╔══

-- ==== Sys2Proof/Machine/CrossLane.lean ====
section
/-!
DEFINITION. The special functions (R240 to R242) and the cross-lane operations (R243 to R249), whose results are
tracked in the classes sf and xl.
-/

namespace Sys2Proof.Machine

/-! ### Special functions -/

/-- The form of a special function (R240). -/
def sfForm : AluForm := { floatForm2 with b := .none, rm := false, sat := false }

/-- A special function in every lane of `active` (R240, R241). -/
def special (fn : SpecialFn) (f : FmtA) (s : State) : Host.Outcome State Fault Refusal :=
  late sfForm .sf f
    (fun v => Pend.vec .sf f.d 1 (v.active f.c) fun _ l => BitVec.ofNat 32 (specialFn fn (readF v .f32 f.sa l)).1)
    (fun v => condsOver (v.active f.c) fun l => (specialFn fn (readF v .f32 f.sa l)).2) s

/-- VRCP. -/
def execVrcp (f : FmtA) (s : State) : Host.Outcome State Fault Refusal := special .rcp f s

/-- VRSQ. -/
def execVrsq (f : FmtA) (s : State) : Host.Outcome State Fault Refusal := special .rsq f s

/-- VSQRT. -/
def execVsqrt (f : FmtA) (s : State) : Host.Outcome State Fault Refusal := special .sqrt f s

/-- VEXP2. -/
def execVexp2 (f : FmtA) (s : State) : Host.Outcome State Fault Refusal := special .exp2 f s

/-- VLOG2. -/
def execVlog2 (f : FmtA) (s : State) : Host.Outcome State Fault Refusal := special .log2 f s

/-- VSIN. -/
def execVsin (f : FmtA) (s : State) : Host.Outcome State Fault Refusal := special .sin f s

/-- VCOS. -/
def execVcos (f : FmtA) (s : State) : Host.Outcome State Fault Refusal := special .cos f s

/-- VTANH. -/
def execVtanh (f : FmtA) (s : State) : Host.Outcome State Fault Refusal := special .tanh f s

/-! ### Shuffles (R244, R245) -/

/-- Registers per element of a data-moving operation: two for .b64 (R244). -/
def moveGroup (f : FmtA) : Nat := if f.ty = 8 then 2 else 1

/-- Type codes of a data-moving operation: none, .b32, .b64. -/
def tysMove : List Nat := [0, 7, 8]

/-- A vector data operand of a data-moving operation, register `i` of the group. -/
def readMove (v : View) (f : FmtA) (i l : Nat) : Word :=
  (readVec v (.int 32) (moveGroup f) f.sa l).extractLsb' (32 * i) 32

/-- The group width of a shuffle's width code (R244). -/
def shuffleWidth (f : FmtA) : Nat :=
  match f.opb.toNat % 4 with
  | 0 => 8 | 1 => 16 | 2 => 32 | _ => 96

/-- An OPB that holds only a width code. -/
def opbWidth (x : Nat) : List Nat := if 4 ≤ x then [0x02] else []

/-- The form of a shuffle. -/
def shuffleForm (f : FmtA) : AluForm :=
  { d := .vec (moveGroup f), a := .vec (.int 32) (moveGroup f), b := srcV 32, c := .none, tys := tysMove, rm := false
    sat := false, opb := opbWidth }

/-- A shuffle: each lane of `active` receives the data of lane `src width base lane index` (R245). -/
def shuffle (f : FmtA) (src : Nat → Nat → Nat → Nat → Nat) (s : State) : Host.Outcome State Fault Refusal :=
  let w := shuffleWidth f
  late (shuffleForm f) .xl f (fun v => Pend.vec .xl f.d (moveGroup f) (v.active f.c) fun i l =>
    readMove v f i (src w (l - l % w) l (readV32 v 32 f.sb l).toNat)) (fun _ => {}) s

/-- Source lane of VSHFL. -/
def srcShfl (w base lane i : Nat) : Nat := if w < 96 then base + i % w else if i < 96 then i else lane

/-- Source lane of VSHFLX. -/
def srcShflx (w base lane i : Nat) : Nat :=
  if w < 96 then base + (lane ^^^ i) % w else if lane ^^^ (i % 128) < 96 then lane ^^^ (i % 128) else lane

/-- Source lane of VSHFLUP. -/
def srcShflup (w base lane i : Nat) : Nat := if i < w ∧ base + i ≤ lane then lane - i else lane

/-- Source lane of VSHFLDN. -/
def srcShfldn (w base lane i : Nat) : Nat := if i < w ∧ lane + i < base + w then lane + i else lane

/-- VSHFL. -/
def execVshfl (f : FmtA) (s : State) : Host.Outcome State Fault Refusal := shuffle f srcShfl s

/-- VSHFLX. -/
def execVshflx (f : FmtA) (s : State) : Host.Outcome State Fault Refusal := shuffle f srcShflx s

/-- VSHFLUP. -/
def execVshflup (f : FmtA) (s : State) : Host.Outcome State Fault Refusal := shuffle f srcShflup s

/-- VSHFLDN. -/
def execVshfldn (f : FmtA) (s : State) : Host.Outcome State Fault Refusal := shuffle f srcShfldn s

/-! ### Lane reads, lane writes, votes (R246) -/

/-- VREADL: lane `n` of a vector into a scalar, 0 past lane 95; nothing when `active` is empty. -/
def execVreadl (f : FmtA) (s : State) : Host.Outcome State Fault Refusal :=
  late { d := .scal (moveGroup f), a := .vec (.int 32) (moveGroup f), b := srcS32, c := .none, tys := tysMove, rm := false
         sat := false, opb := opbZero } .xl f (fun v =>
    let n := (readS32 v f.sb).toNat
    let x := if n < 96 then readVec v (.int 32) (moveGroup f) f.sa n else 0
    Pend.scal .xl f.d (moveGroup f) (if v.active f.c = 0 then none else some (x.zeroExtend 128))) (fun _ => {}) s

/-- VWRITEL: a scalar into lane `n`, if that lane is active. -/
def execVwritel (f : FmtA) (s : State) : Host.Outcome State Fault Refusal :=
  late { d := .vec (moveGroup f), a := .scal (.int 32) (moveGroup f), b := srcS32, c := .none, tys := tysMove, rm := false
         sat := false, opb := opbZero } .xl f (fun v =>
    let n := (readS32 v f.sb).toNat
    let x := readScal v (.int 32) (moveGroup f) f.sa
    Pend.vec .xl f.d (moveGroup f) (v.active f.c &&& (if n < 96 then 1 <<< n else 0)) fun i _ =>
      x.extractLsb' (32 * i) 32) (fun _ => {}) s

/-- Set bits of a set of lanes. -/
def lanesCount (m : Lanes) : Nat := (List.range 96).foldl (fun n l => if m.getLsbD l then n + 1 else n) 0

/-- The quad VBALLOT delivers: the predicate over `active` and the number of its set bits. -/
def ballotQuad (m : Lanes) : BitVec 128 := BitVec.ofNat 128 (lanesCount m) <<< 96 ||| m.zeroExtend 128

/-- VBALLOT. -/
def execVballot (f : FmtA) (s : State) : Host.Outcome State Fault Refusal :=
  late { predForm2 with d := .scal 4, b := .none } .xl f (fun v =>
    let act := v.active f.c
    Pend.scal .xl f.d 4 (if act = 0 then none else some (ballotQuad (readPred v f.sa &&& act)))) (fun _ => {}) s

/-- VANY and VALL: a vote written to every lane of `active`. -/
def vote (f : FmtA) (test : Lanes → Lanes → Bool) (s : State) : Host.Outcome State Fault Refusal :=
  late { predForm2 with b := .none } .xl f (fun v =>
    let act := v.active f.c
    Pend.pred .xl f.d act (if test act (readPred v f.sa) then BitVec.allOnes 96 else 0)) (fun _ => {}) s

/-- VANY. -/
def execVany (f : FmtA) (s : State) : Host.Outcome State Fault Refusal :=
  vote f (fun act k => decide (k &&& act ≠ 0)) s

/-- VALL. -/
def execVall (f : FmtA) (s : State) : Host.Outcome State Fault Refusal :=
  vote f (fun act k => decide (~~~k &&& act = 0)) s

/-! ### Reductions and the scan (R247 to R249) -/

/-- The active lanes in ascending order. -/
def lanesList (act : Lanes) : List Nat := (List.range 96).filter fun l => act.getLsbD l

/-- A number passes unchanged; a NaN becomes the canonical NaN, with NV if it signals (R230, R248). -/
def passFloat (x : Nat) : Nat × Conds :=
  match fread .f32 x with
  | .nan q => (FloatTy.f32.nan, { nv := q })
  | _ => (x, {})

/-- A float add of two encodings (R232). -/
def floatAdd (md : RMode) (sat : Bool) (x y : Nat) : Nat × Conds :=
  let a := fread .f32 x
  let b := fread .f32 y
  froundSum .f32 md sat (a.isSnan || b.isSnan) [] [a, b]

/-- `join` of R248: an absent lane is skipped. -/
def joinSum (md : RMode) (sat : Bool) (x y : Option (Nat × Conds)) : Option (Nat × Conds) :=
  match x, y with
  | some a, some b => let r := floatAdd md sat a.1 b.1; some (r.1, (a.2.or b.2).or r.2)
  | none, y => y
  | x, none => x

/-- Join neighbours of a list, halving it. -/
def joinPairs (md : RMode) (sat : Bool) : List (Option (Nat × Conds)) → List (Option (Nat × Conds))
  | x :: y :: r => joinSum md sat x y :: joinPairs md sat r
  | l => l

/-- The tree over one beat: five halvings of its 32 lanes (R248). -/
def beatSum (md : RMode) (sat : Bool) (l : List (Option (Nat × Conds))) : Option (Nat × Conds) :=
  ((joinPairs md sat (joinPairs md sat (joinPairs md sat (joinPairs md sat (joinPairs md sat l)))))).head?.join

/-- The float sum over `active` in the fixed tree (R248). -/
def treeSum (md : RMode) (sat : Bool) (act : Lanes) (x : Nat → Nat) : Option (Nat × Conds) :=
  let beat (b : Nat) := beatSum md sat ((List.range 32).map fun p =>
    if act.getLsbD (32 * b + p) then some (x (32 * b + p), {}) else none)
  match joinSum md sat (joinSum md sat (beat 0) (beat 1)) (beat 2) with
  | none => none
  | some r => let q := passFloat r.1; some (q.1, r.2.or q.2)

/-- Signedness of a reduction's type: code 0 and .s32 are signed (R244). -/
def redSigned (f : FmtA) : Bool := decide (f.ty ≠ 7)

/-- Is a reduction or scan in FP32? -/
def redFloat (f : FmtA) : Bool := decide (f.ty = 9)

/-- The result of VREDADD, `none` for no active lane (R247, R248). -/
def redAdd (f : FmtA) (act : Lanes) (x : Nat → Word) : Option (Nat × Conds) :=
  if redFloat f then treeSum (RMode.ofBits f.rm) f.sat act fun l => (x l).toNat
  else if act = 0 then none
  else
    let sum := (lanesList act).foldl (fun (t : Int) l => t + toNum (redSigned f) (x l)) 0
    some ((narrowInt (redSigned f) f.sat 32 sum).toNat, {})

/-- The lesser or greater of two values of the reduction's type, with conditions. -/
def pickMinMax (f : FmtA) (wantMax : Bool) (a b : Nat) : Nat × Conds :=
  if redFloat f then fminmax wantMax a b
  else
    let sg := redSigned f
    (if decide (toNum sg (BitVec.ofNat 32 a) ≤ toNum sg (BitVec.ofNat 32 b)) = wantMax then b else a, {})

/-- A lane's value taken without an operation: floats pass as R249 says. -/
def passRed (f : FmtA) (x : Nat) : Nat × Conds := if redFloat f then passFloat x else (x, {})

/-- The result of VREDMIN or VREDMAX (R247). -/
def redMinMax (f : FmtA) (wantMax : Bool) (act : Lanes) (x : Nat → Word) : Option (Nat × Conds) :=
  match lanesList act with
  | [] => none
  | l :: r =>
    some (r.foldl (fun a k => let q := pickMinMax f wantMax a.1 (x k).toNat; (q.1, a.2.or q.2)) (passRed f (x l).toNat))

/-- The form of a reduction. -/
def redForm (rm : Bool) : AluForm :=
  { d := .scal 1, a := srcV 32, b := .none, c := .none, tys := [0, 3, 7, 9], rm := rm, sat := rm, opb := opbZero }

/-- The form of a reduction with its data operand in the reduction's type. -/
def redFormOf (rm : Bool) (f : FmtA) : AluForm :=
  { redForm rm with a := if redFloat f then srcF .f32 else srcV 32 }

/-- The data operand of a reduction or scan. -/
def readRed (v : View) (f : FmtA) (l : Nat) : Word := if redFloat f then readF v .f32 f.sa l else readV32 v 32 f.sa l

/-- A reduction into a scalar; without an active lane it has no effect. -/
def reduce (rm : Bool) (f : FmtA) (g : Lanes → (Nat → Word) → Option (Nat × Conds)) (s : State) :
    Host.Outcome State Fault Refusal :=
  late (redFormOf rm f) .xl f
    (fun v => Pend.scal .xl f.d 1 ((g (v.active f.c) (readRed v f)).map fun r => BitVec.ofNat 128 r.1))
    (fun v => ((g (v.active f.c) (readRed v f)).map Prod.snd).getD {}) s

/-- VREDADD. -/
def execVredadd (f : FmtA) (s : State) : Host.Outcome State Fault Refusal := reduce true f (redAdd f) s

/-- VREDMIN. -/
def execVredmin (f : FmtA) (s : State) : Host.Outcome State Fault Refusal := reduce false f (redMinMax f false) s

/-- VREDMAX. -/
def execVredmax (f : FmtA) (s : State) : Host.Outcome State Fault Refusal := reduce false f (redMinMax f true) s

/-- The running value of a scan: an exact integer or a float encoding. -/
structure ScanAcc where
  p : Option Int
  out : Cells 32
  cs : Conds

/-- The identity of an exclusive scan (R249). -/
def scanIdentity (f : FmtA) (fn : Nat) : Word :=
  match fn with
  | 0 => 0
  | 1 => if redFloat f then 0x7F800000 else if redSigned f then 0x7FFFFFFF else 0xFFFFFFFF
  | _ => if redFloat f then 0xFF800000 else if redSigned f then 0x80000000 else 0

/-- One step of a scan: the new running value of `p` and the lane's value `x` (R249). -/
def scanStep (f : FmtA) (fn : Nat) (p : Option Int) (x : Word) : Int × Conds :=
  if redFloat f then
    match p with
    | none => let r := passFloat x.toNat; (r.1, r.2)
    | some y =>
      let r := if fn = 0 then floatAdd (RMode.ofBits f.rm) f.sat y.toNat x.toNat
        else fminmax (decide (fn = 2)) y.toNat x.toNat
      (r.1, r.2)
  else
    let n := toNum (redSigned f) x
    match p with
    | none => (n, {})
    | some y => (if fn = 0 then y + n else if fn = 1 then min y n else max y n, {})

/-- What a running value is written as: a float encoding, or an integer narrowed to its type. -/
def scanWrite (f : FmtA) (q : Int) : Word :=
  if redFloat f then BitVec.ofNat 32 q.toNat else narrowInt (redSigned f) f.sat 32 q

/-- The whole scan in ascending lane order (R249). -/
def scanRun (f : FmtA) (act : Lanes) (x : Nat → Word) : ScanAcc :=
  let fn := f.opb.toNat % 4
  let excl := decide (4 ≤ f.opb.toNat)
  (lanesList act).foldl (fun (a : ScanAcc) l =>
    let q := scanStep f fn a.p (x l)
    let y := if excl then (match a.p with
      | none => scanIdentity f fn
      | some p => scanWrite f p) else scanWrite f q.1
    { p := some q.1, out := cellSet a.out l y, cs := a.cs.or q.2 }) { p := none, out := [], cs := {} }

/-- Causes of a scan's OPB: function 3 is reserved, bits above the exclusive bit are zero. -/
def opbScan (x : Nat) : List Nat := (if x % 4 = 3 then [0x04] else []) ++ (if 8 ≤ x then [0x02] else [])

/-- VSCAN; RM and SAT only with .add (R244, R249). -/
def execVscan (f : FmtA) (s : State) : Host.Outcome State Fault Refusal :=
  let m := { redFormOf (decide (f.opb.toNat % 4 = 0)) f with d := .vec 1, opb := opbScan }
  late m .xl f
    (fun v =>
      let r := scanRun f (v.active f.c) (readRed v f)
      Pend.vec .xl f.d 1 (v.active f.c) fun _ l => cellGet r.out l)
    (fun v => (scanRun f (v.active f.c) (readRed v f)).cs) s

end Sys2Proof.Machine
end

╚══

**WHAT YOU WILL DO:**
Using the listing above, return word for word each line from the one that has "(R230, R248). -/" through the one that has "def joinPairs (md", and no line outside that range.

**RESPONSE BOX:**
/-- A number passes unchanged; a NaN becomes the canonical NaN, with NV if it signals (R230, R248). -/
def passFloat (x : Nat) : Nat × Conds :=
  match fread .f32 x with
  | .nan q => (FloatTy.f32.nan, { nv := q })
  | _ => (x, {})

/-- A float add of two encodings (R232). -/
def floatAdd (md : RMode) (sat : Bool) (x y : Nat) : Nat × Conds :=
  let a := fread .f32 x
  let b := fread .f32 y
  froundSum .f32 md sat (a.isSnan || b.isSnan) [] [a, b]

/-- `join` of R248: an absent lane is skipped. -/
def joinSum (md : RMode) (sat : Bool) (x y : Option (Nat × Conds)) : Option (Nat × Conds) :=
  match x, y with
  | some a, some b => let r := floatAdd md sat a.1 b.1; some (r.1, (a.2.or b.2).or r.2)
  | none, y => y
  | x, none => x

/-- Join neighbours of a list, halving it. -/
def joinPairs (md : RMode) (sat : Bool) : List (Option (Nat × Conds)) → List (Option (Nat × Conds))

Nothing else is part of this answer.